Pick the nth element from the stack and move it to the top of the stack.

JSOP_UNPICK
Operands: (uint8_t n)
Stack: v[n], v[n-1], ..., v[1], v[0]v[0], v[n], v[n-1], ..., v[1]

Move the top of the stack value under the nth element of the stack. n must not be 0.

Other

JSOP_NOP

Do nothing. This is used when we need distinct bytecode locations for various mechanisms.

JSOP_LINENO
Operands: (uint32_t lineno)

No-op instruction used to speed up pc-to-line mapping.

JSOP_NOP_DESTRUCTURING

No-op instruction used by the decompiler to produce nicer error messages about destructuring code.

JSOP_FORCEINTERPRETER

No-op instruction only emitted in some self-hosted functions. Not handled by the JITs or Baseline Interpreter so the script always runs in the C++ interpreter.

JSOP_DEBUGCHECKSELFHOSTED
Stack: checkValcheckVal

Examine the top stack value, asserting that it's either a self-hosted function or a self-hosted intrinsic.
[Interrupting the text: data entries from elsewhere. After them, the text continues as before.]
-- ==== Sys2Proof/Machine/FabOps.lean ====
section
/-! DEFINITION. Operations of the fabric: packets as bytes (R285 to R288), addresses and routing (R277, R295, R298 to R302), ports, frames and credit
(R280 to R284, R290, R292), multicast (R305), requests and their tags (R183, R287, R289). -/

namespace Sys2Proof.Machine

/-- Message fields of ADDR: offset, LAST, identifier (R288). -/
def msgAddr (off : Nat) (last : Bool) (id : Nat) : Nat := off % 2 ^ 32 + (if last then 2 ^ 32 else 0) + 2 ^ 48 * (id % 65536)

/-- KIND of a collective message (R322). -/
def CollBody.kind : CollBody → Nat
  | .data _ _ _ _ _ => 0 | .join _ _ _ _ => 1 | .shardReq _ _ _ _ _ _ _ _ _ => 2 | .shardReply _ _ _ _ _ _ => 3 | .ack _ => 0

/-- Message identifier and offset of a collective packet (R288), and what tells its message from others (R305). -/
def Packet.msgId (p : Packet) : Nat :=
  match p.msg with
  | .coll comm cseq _ => (64 * cseq + comm) % 65536
  | _ => 0
def Packet.msgOff (p : Packet) : Nat :=
  match p.msg with
  | .coll _ _ (.data _ off _ _ _) => off
  | _ => 0
def Packet.mcKey (p : Packet) : Nat :=
  match p.msg with
  | .coll comm cseq _ => comm + 64 * cseq
  | _ => 0

/-- ADDR of a packet (R287, R288, R322, R476). -/
def Packet.addr (p : Packet) : Nat :=
  match p.part with
  | some x => msgAddr x.off x.last x.id
  | none =>
    match p.msg with
    | .rdReq a _ | .wr a _ _ => a
    | .rdResp off _ => off
    | .post v _ _ => v
    | .gsub m => msgAddr 0 true m.op
    | .gpart m => msgAddr 0 true m.op
    | .coll _ _ (.data _ off total _ b) => msgAddr off (decide (total ≤ off + b.length)) p.msgId
    | .coll _ _ _ => msgAddr 0 true p.msgId
    | .mapsw mseq _ _ => mseq
    | .detach id off _ _ => msgAddr off false id
    | .ckpt (.data off _) => off
    | .ckpt (.hold e) | .ckpt (.state e _) | .ckpt (.go e _) => e
    | .other _ a _ _ => a
    | _ => 0

/-- AUX of a packet (R287, R322, R476). -/
def Msg.aux : Msg → Nat
  | .rdReq _ n => n
  | .wr _ wb _ => if wb then 1 else 0
  | .wrAck n => n
  | .post _ msem n => msem + 256 * n
  | .flushAck code rej => code + 256 * rej
  | .coll comm cseq b => comm + 64 * (cseq % 2 ^ 24) + 2 ^ 30 * b.kind
  | .mapsw _ map rel => map + (if rel then 256 else 0)
  | .detach _ _ dir _ => dir
  | .ckpt (.data _ _) => 0
  | .ckpt (.hold _) => 1
  | .ckpt (.state _ _) => 2
  | .ckpt (.go _ _) => 3
  | .ckptAck st => st
  | .other _ _ a _ => a
  | _ => 0

/-- STATUS of a packet: a fragment carries its own. -/
def Packet.statusByte (p : Packet) : Nat :=
  match p.msg with
  | .coll _ _ (.data _ _ _ st _) => st
  | _ => p.status

/-- A recovery record (R476). -/
def CkptRec.bytes (r : CkptRec) : List Byte :=
  toLe 8 (r.newest.getD (2 ^ 64 - 1)) ++ toLe 4 r.epoch ++ toLe 1 ((if r.hbm then 1 else 0) + (if r.cave then 2 else 0) + (if r.hist then 4 else 0)) ++
    toLe 1 r.exp ++ toLe 1 r.probe ++ toLe 2 r.clean ++ List.replicate 15 0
This does nothing in a non-debug build.

JSOP_INSTRUMENTATION_ACTIVE
Stack: ⇒ val

Push a boolean indicating if instrumentation is active.

JSOP_INSTRUMENTATION_CALLBACK
Stack: ⇒ val

Push the instrumentation callback for the current realm.

JSOP_INSTRUMENTATION_SCRIPT_ID
Stack: ⇒ val

Push the current script's instrumentation ID.

JSOP_DEBUGGER

Break in the debugger, if one is attached. Otherwise this is a no-op.

The Debugger API offers a way to hook into this instruction.

Implements: Evaluation for DebuggerStatement.